Шатов с пачкой в руке, на отлете, как взял, так и просидел целую минуту без ответа, смотря в землю.

– На эти дела вы бы выбрали другого, а я вам вовсе не годен буду, – проговорил он наконец, как‑то ужасно странно понизив голос, почти шепотом.

Лиза вспыхнула.

– Про какие дела вы говорите? Маврикий Николаевич! – крикнула она, – пожалуйте сюда давешнее письмо.

Я тоже за Маврикием Николаевичем подошел к столу.

– Посмотрите это, – обратилась она вдруг ко мне, в большом волнении развертывая письмо. – Видали ли вы когда что‑нибудь похожее? Пожалуйста, прочтите вслух; мне надо, чтоб и господин Шатов слышал.

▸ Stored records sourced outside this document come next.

-- ==== Sys2Proof/Machine/Link.lean ====
section
/-! DEFINITION. The Host Link Controller's queues (Chapter 10): how a frame is received (R180 to R182), how a request
takes its place and its turn (R183, R184), how replies and deferred replies are issued (R185), and how transmission
begins (R186, R188). -/

namespace Sys2Proof.Machine

/-! ### The outbound queue -/

/-- The reply to a request, issued at its execution (R185): its tag, the code, and the data.  The request keeps its place
until the transmission of this reply begins (R183). -/
def answerData (r : Request) (code : ReplyCode) (data : List Byte) (s : State) : State :=
  queueMessage { cls := .reply, tag := r.tag, payload := code.byte :: data }
    { s with hlc := { s.hlc with executed := s.hlc.executed ++ [r] } }

/-- A reply of a code without data. -/
def answer (r : Request) (code : ReplyCode) (s : State) : State := answerData r code [] s

/-- R185: a TAKE or SALVO_FIRE is accepted with its reply deferred.  The count of owed replies rises, and the request
gives up its place at the end of its execution (R183). -/
def deferReply (s : State) : State := { s with hlc := { s.hlc with owed := s.hlc.owed + 1 } }

/-- R185: a deferred reply is queued at the event that issues it. -/
def issueDeferred (tag : Byte) (code : ReplyCode) (data : List Byte) (s : State) : State :=
  queueMessage { cls := .deferred, tag := tag, payload := code.byte :: data } s

/-- R186, R188: what the start of transmission of a message does.  A reply frees the place of its request (R183), which is
the oldest executed one; a deferred reply lowers the owed count (R185); an EVENT_FLAGS message takes the set flags. -/
def startMessage (m : Message) (h : HostLink) : HostLink :=
  match m.cls with
  | .reply => { h with executed := h.executed.drop 1, sending := some m }
  | .restartReply => { h with sending := some m }
  | .deferred => { h with owed := h.owed - 1, sending := some m }
  | .overflow => { h with sending := some m }
  | .eventFlags => { h with set := 0, sending := some { m with payload := be16 h.set.toNat } }

/-- R186: when the link is idle and the outbound queue holds a message, the transmission of the oldest begins and the
message leaves the queue. -/
def transmit (s : State) : State :=
  match s.hlc.sending, s.hlc.outbound with
  | none, m :: rest => { s with hlc := startMessage m { s.hlc with outbound := rest } }
  | _, _ => s

/-- The kind of a message on the line (R195): 0x01 for a reply, 0x02 for EVENT_FLAGS. -/
def MessageClass.kind : MessageClass → Byte
  | .eventFlags => 0x02
  | _ => 0x01

/-- R180, section 11.2: the host frame of a kind, a tag and a payload. -/
def hostFrame (kind tag : Byte) (payload : List Byte) : List Byte :=
  0xC3 :: withCrc (byte payload.length :: kind :: tag :: payload)

/-- The frame that carries a message. -/
def Message.frame (m : Message) : List Byte := hostFrame m.cls.kind m.tag m.payload

/-! ### The request queue -/

/-- R183: whether the request queue has a free place. -/
def State.requestRoom (s : State) : Bool :=
  decide (s.hlc.executed.length + s.hlc.waiting.length < Config.requestPlaces)

/-- R184: overflow replies that wait in the outbound queue. -/
def State.overflowWaiting (s : State) : Nat := count (fun m => m.cls == .overflow) s.hlc.outbound

/-- R182 to R184: a good frame is offered to the request queue.  With all places taken it is answered BUSY by an overflow
reply, or dropped with HOST_FRAME_ERROR while 7 overflow replies wait. -/
def offerRequest (r : Request) (s : State) : State :=
  if s.requestRoom then { s with hlc := { s.hlc with waiting := s.hlc.waiting ++ [r] } }
  else if s.overflowWaiting < Config.overflowPlaces then
    queueMessage { cls := .overflow, tag := r.tag, payload := [ReplyCode.busy.byte] } s
  else raise .hostFrameError s

/-- R183: the state in which it is the turn of request `r` to be executed, taken from the requests that wait.  The oldest
request not yet executed has the turn.  When none waits, the command brings the request itself: it arrives as a good
frame, takes a place and is executed at once (DESIGN CHOICE, log entry 3).  Otherwise it is not its turn. -/
def turn? (r : Request) (s : State) : Option State :=
  match s.hlc.waiting with
  | [] => if s.requestRoom then some s else none
  | q :: rest => if q = r then some { s with hlc := { s.hlc with waiting := rest } } else none

/-- The execution of a request in its turn (R183).  A request whose turn it is not is offered to the request queue, as a
good frame is, and waits (log entry 3).  A message queued on an idle link begins at once (R186). -/
def request (r : Request) (body : State → State) (s : State) : State :=
  match turn? r s with
  | some s1 => transmit (body s1)
  | none => transmit (offerRequest r s)

/-- The execution of a request whose payload `decode` reads: a payload that it does not read is answered BAD_ARG and no
block is reached (R182, R194). -/
def requestOf {α : Type} (kind tag : Byte) (payload : List Byte) (decode : List Byte → Option α)
    (body : Request → α → State → State) (s : State) : State :=
  request ⟨kind, tag, payload⟩
    (fun s1 =>
      match decode payload with
      | some a => body ⟨kind, tag, payload⟩ a s1
      | none => answer ⟨kind, tag, payload⟩ .badArg s1) s

/-- R195: the request kinds. -/
def requestKinds : List Nat :=
  [0x10, 0x11, 0x12, 0x13, 0x14, 0x15, 0x16, 0x17, 0x20, 0x21, 0x22, 0x23, 0x30, 0x31, 0x32, 0x33, 0x34, 0x35, 0x36,
    0x40, 0x41, 0x42, 0x50, 0x51, 0x52, 0x53, 0x54, 0x60, 0x61, 0x80, 0x81, 0x82, 0x83, 0x84, 0x90, 0x91, 0x92, 0x93,
    0xA0, 0xA1, 0xA2, 0xA3]

/-- Whether a kind is a request kind (R182, R195). -/
def isRequestKind (kind : Byte) : Bool := requestKinds.contains kind.toNat

/-! ### The receiver -/

/-- What the receiver does with the bytes it holds (R181). -/
inductive Judgement where
  /-- No start byte: the receiver hunts and holds nothing. -/
  | hunting
  /-- A frame is being collected and is not complete. -/
  | collecting (held : List Byte)
  /-- The frame is dropped; the receiver resumes with the byte after its start byte. -/
  | dropped (rest : List Byte)
  /-- A good frame; the receiver resumes with the byte after its CRC. -/
  | good (r : Request) (rest : List Byte)
  deriving DecidableEq, Repr

/-- R181: the bytes from the first start byte on. -/
def fromStart : List Byte → List Byte
  | [] => []
  | b :: rest => if b = 0xC3 then b :: rest else fromStart rest

/-- R181: the judgement of the bytes that the receiver holds. -/
def judgeBytes (bytes : List Byte) : Judgement :=
  match fromStart bytes with
  | [] => .hunting
  | start :: body =>
    match body with
    | [] => .collecting [start]
    | len :: _ =>
      if 240 < len.toNat then .dropped body
      else if body.length < len.toNat + 5 then .collecting (start :: body)
      else
        let frame := body.take (len.toNat + 5)
        if crcChecks frame then
          match frame with
          | _ :: kind :: tag :: payload => .good ⟨kind, tag, payload.take len.toNat⟩ (body.drop (len.toNat + 5))
          | _ => .dropped body
        else .dropped body

/-- R181: the receiver judges the bytes it holds until it hunts or collects.  Every judgement shortens them, so their
number bounds the judgements (`fuel`). -/
def receiveBytes : Nat → List Byte → State → State
  | 0, bytes, s => { s with hlc := { s.hlc with collected := bytes } }
  | fuel + 1, bytes, s =>
    match judgeBytes bytes with
    | .hunting => { s with hlc := { s.hlc with collected := [] } }
    | .collecting held => { s with hlc := { s.hlc with collected := held } }
    | .dropped rest => receiveBytes fuel rest (raise .hostFrameError s)
    | .good r rest => receiveBytes fuel rest (offerRequest r s)

/-- R181: bytes arrive on the line. -/
def receive (bytes : List Byte) (s : State) : State :=
  receiveBytes (s.hlc.collected.length + bytes.length + 1) (s.hlc.collected ++ bytes) s

/-- R181: the partial frame being collected is dropped, and the receiver resumes with the byte after its start byte.  A
further incomplete frame among the held bytes goes on being collected, until 10 ms more have passed without a byte (DESIGN
CHOICE, log entry 30). -/
def dropPartial (s : State) : State :=
  match s.hlc.collected with
  | [] => s
  | _ :: rest => receiveBytes (rest.length + 1) rest (raise .hostFrameError s)

end Sys2Proof.Machine
end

С немалым изумлением прочел я вслух следующее послание:

 

«Совершенству девицы Тушиной.

 

Милостивая государыня,

Елизавета Николаевна!

 

О, как мила она,

Елизавета Тушина,

Когда с родственником на дамском седле летает,

А локон ее с ветрами играет,

Или когда с матерью в церкви падает ниц,

И зрится румянец благоговейных лиц!

Тогда брачных и законных наслаждений желаю

И вслед ей, вместе с матерью, слезу посылаю.

 

Составил неученый за спором.

Милостивая государыня!

Всех более жалею себя, что в Севастополе не лишился руки для славы, не быв там вовсе, а служил всю кампанию по сдаче подлого провианта, считая низостью. Вы богиня в древности, а я ничто и догадался о беспредельности. Смотрите как на стихи, но не более, ибо стихи все‑таки вздор и оправдывают то, что в прозе считается дерзостью. Может ли солнце рассердиться на инфузорию, если та сочинит ему из капли воды, где их множество, если в микроскоп? Даже самый клуб человеколюбия к крупным скотам в Петербурге при высшем обществе, сострадая по праву собаке и лошади, презирает краткую инфузорию, не упоминая о ней вовсе, потому что не доросла. Не дорос и я. Мысль о браке показалась бы уморительною; но скоро буду иметь бывшие двести душ чрез человеконенавистника, которого презирайте. Могу многое сообщить и вызываюсь по документам даже в Сибирь. Не презирайте предложения. Письмо от инфузории разуметь в стихах.

Капитан Лебядкин,

покорнейший друг и имеет досуг».

 

– Это писал человек в пьяном виде и негодяй! – вскричал я в негодовании. – Я его знаю!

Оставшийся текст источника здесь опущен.